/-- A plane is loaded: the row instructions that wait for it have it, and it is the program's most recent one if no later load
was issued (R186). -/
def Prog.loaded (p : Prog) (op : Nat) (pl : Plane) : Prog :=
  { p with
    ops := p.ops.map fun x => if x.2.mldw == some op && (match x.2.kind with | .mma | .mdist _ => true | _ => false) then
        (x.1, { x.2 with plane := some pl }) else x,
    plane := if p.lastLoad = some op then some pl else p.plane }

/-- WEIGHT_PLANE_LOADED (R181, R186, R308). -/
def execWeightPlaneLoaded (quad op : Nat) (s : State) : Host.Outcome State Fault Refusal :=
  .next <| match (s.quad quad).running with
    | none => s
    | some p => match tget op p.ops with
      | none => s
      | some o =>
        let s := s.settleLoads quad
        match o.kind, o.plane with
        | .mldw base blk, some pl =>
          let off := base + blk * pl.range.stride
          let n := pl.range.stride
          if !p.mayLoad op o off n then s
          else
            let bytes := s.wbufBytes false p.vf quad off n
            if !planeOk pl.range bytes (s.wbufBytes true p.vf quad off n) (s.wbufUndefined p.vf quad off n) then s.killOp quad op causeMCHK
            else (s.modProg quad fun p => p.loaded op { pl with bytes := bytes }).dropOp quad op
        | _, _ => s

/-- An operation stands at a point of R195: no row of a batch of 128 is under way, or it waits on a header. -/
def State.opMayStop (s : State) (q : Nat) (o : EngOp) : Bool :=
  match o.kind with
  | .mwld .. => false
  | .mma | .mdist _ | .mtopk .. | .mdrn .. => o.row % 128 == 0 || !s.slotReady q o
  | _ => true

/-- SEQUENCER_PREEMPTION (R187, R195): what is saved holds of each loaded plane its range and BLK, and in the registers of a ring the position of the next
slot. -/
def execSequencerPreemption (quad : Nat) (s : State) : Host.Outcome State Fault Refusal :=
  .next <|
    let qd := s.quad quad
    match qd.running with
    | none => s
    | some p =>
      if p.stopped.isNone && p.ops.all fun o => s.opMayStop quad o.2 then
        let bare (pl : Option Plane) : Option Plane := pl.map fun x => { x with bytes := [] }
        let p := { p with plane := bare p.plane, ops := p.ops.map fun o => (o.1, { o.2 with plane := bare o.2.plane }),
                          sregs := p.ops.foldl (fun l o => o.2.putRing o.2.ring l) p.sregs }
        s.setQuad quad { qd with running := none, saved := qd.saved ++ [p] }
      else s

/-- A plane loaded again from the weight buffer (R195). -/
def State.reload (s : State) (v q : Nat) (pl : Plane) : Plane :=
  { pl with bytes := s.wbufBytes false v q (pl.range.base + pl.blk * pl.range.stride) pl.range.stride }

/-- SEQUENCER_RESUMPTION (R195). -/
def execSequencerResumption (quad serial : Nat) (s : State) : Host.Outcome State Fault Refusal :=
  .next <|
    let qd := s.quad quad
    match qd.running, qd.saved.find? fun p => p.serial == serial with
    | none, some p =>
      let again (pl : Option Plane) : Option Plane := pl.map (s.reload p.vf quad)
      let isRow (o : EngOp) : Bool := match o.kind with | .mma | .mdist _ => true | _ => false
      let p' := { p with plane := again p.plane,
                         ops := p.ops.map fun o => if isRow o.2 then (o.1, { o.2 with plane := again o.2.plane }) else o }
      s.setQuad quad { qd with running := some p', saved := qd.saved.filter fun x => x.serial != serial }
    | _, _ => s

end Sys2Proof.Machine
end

### [TO DO]
An exact repetition of the material above is required, from its first line through the line holding "if p.stopped.isNone &&", with nothing added.

### [SOLVED PROBLEM]
/-- A plane is loaded: the row instructions that wait for it have it, and it is the program's most recent one if no later load
was issued (R186). -/
def Prog.loaded (p : Prog) (op : Nat) (pl : Plane) : Prog :=
  { p with
    ops := p.ops.map fun x => if x.2.mldw == some op && (match x.2.kind with | .mma | .mdist _ => true | _ => false) then
        (x.1, { x.2 with plane := some pl }) else x,
    plane := if p.lastLoad = some op then some pl else p.plane }

/-- WEIGHT_PLANE_LOADED (R181, R186, R308). -/
def execWeightPlaneLoaded (quad op : Nat) (s : State) : Host.Outcome State Fault Refusal :=
  .next <| match (s.quad quad).running with
    | none => s
    | some p => match tget op p.ops with
      | none => s
      | some o =>
        let s := s.settleLoads quad
        match o.kind, o.plane with
        | .mldw base blk, some pl =>
          let off := base + blk * pl.range.stride
          let n := pl.range.stride
          if !p.mayLoad op o off n then s
          else
            let bytes := s.wbufBytes false p.vf quad off n
            if !planeOk pl.range bytes (s.wbufBytes true p.vf quad off n) (s.wbufUndefined p.vf quad off n) then s.killOp quad op causeMCHK
            else (s.modProg quad fun p => p.loaded op { pl with bytes := bytes }).dropOp quad op
        | _, _ => s

/-- An operation stands at a point of R195: no row of a batch of 128 is under way, or it waits on a header. -/
def State.opMayStop (s : State) (q : Nat) (o : EngOp) : Bool :=
  match o.kind with
  | .mwld .. => false
  | .mma | .mdist _ | .mtopk .. | .mdrn .. => o.row % 128 == 0 || !s.slotReady q o
  | _ => true

/-- SEQUENCER_PREEMPTION (R187, R195): what is saved holds of each loaded plane its range and BLK, and in the registers of a ring the position of the next
slot. -/
def execSequencerPreemption (quad : Nat) (s : State) : Host.Outcome State Fault Refusal :=
  .next <|
    let qd := s.quad quad
    match qd.running with
    | none => s
    | some p =>
      if p.stopped.isNone && p.ops.all fun o => s.opMayStop quad o.2 then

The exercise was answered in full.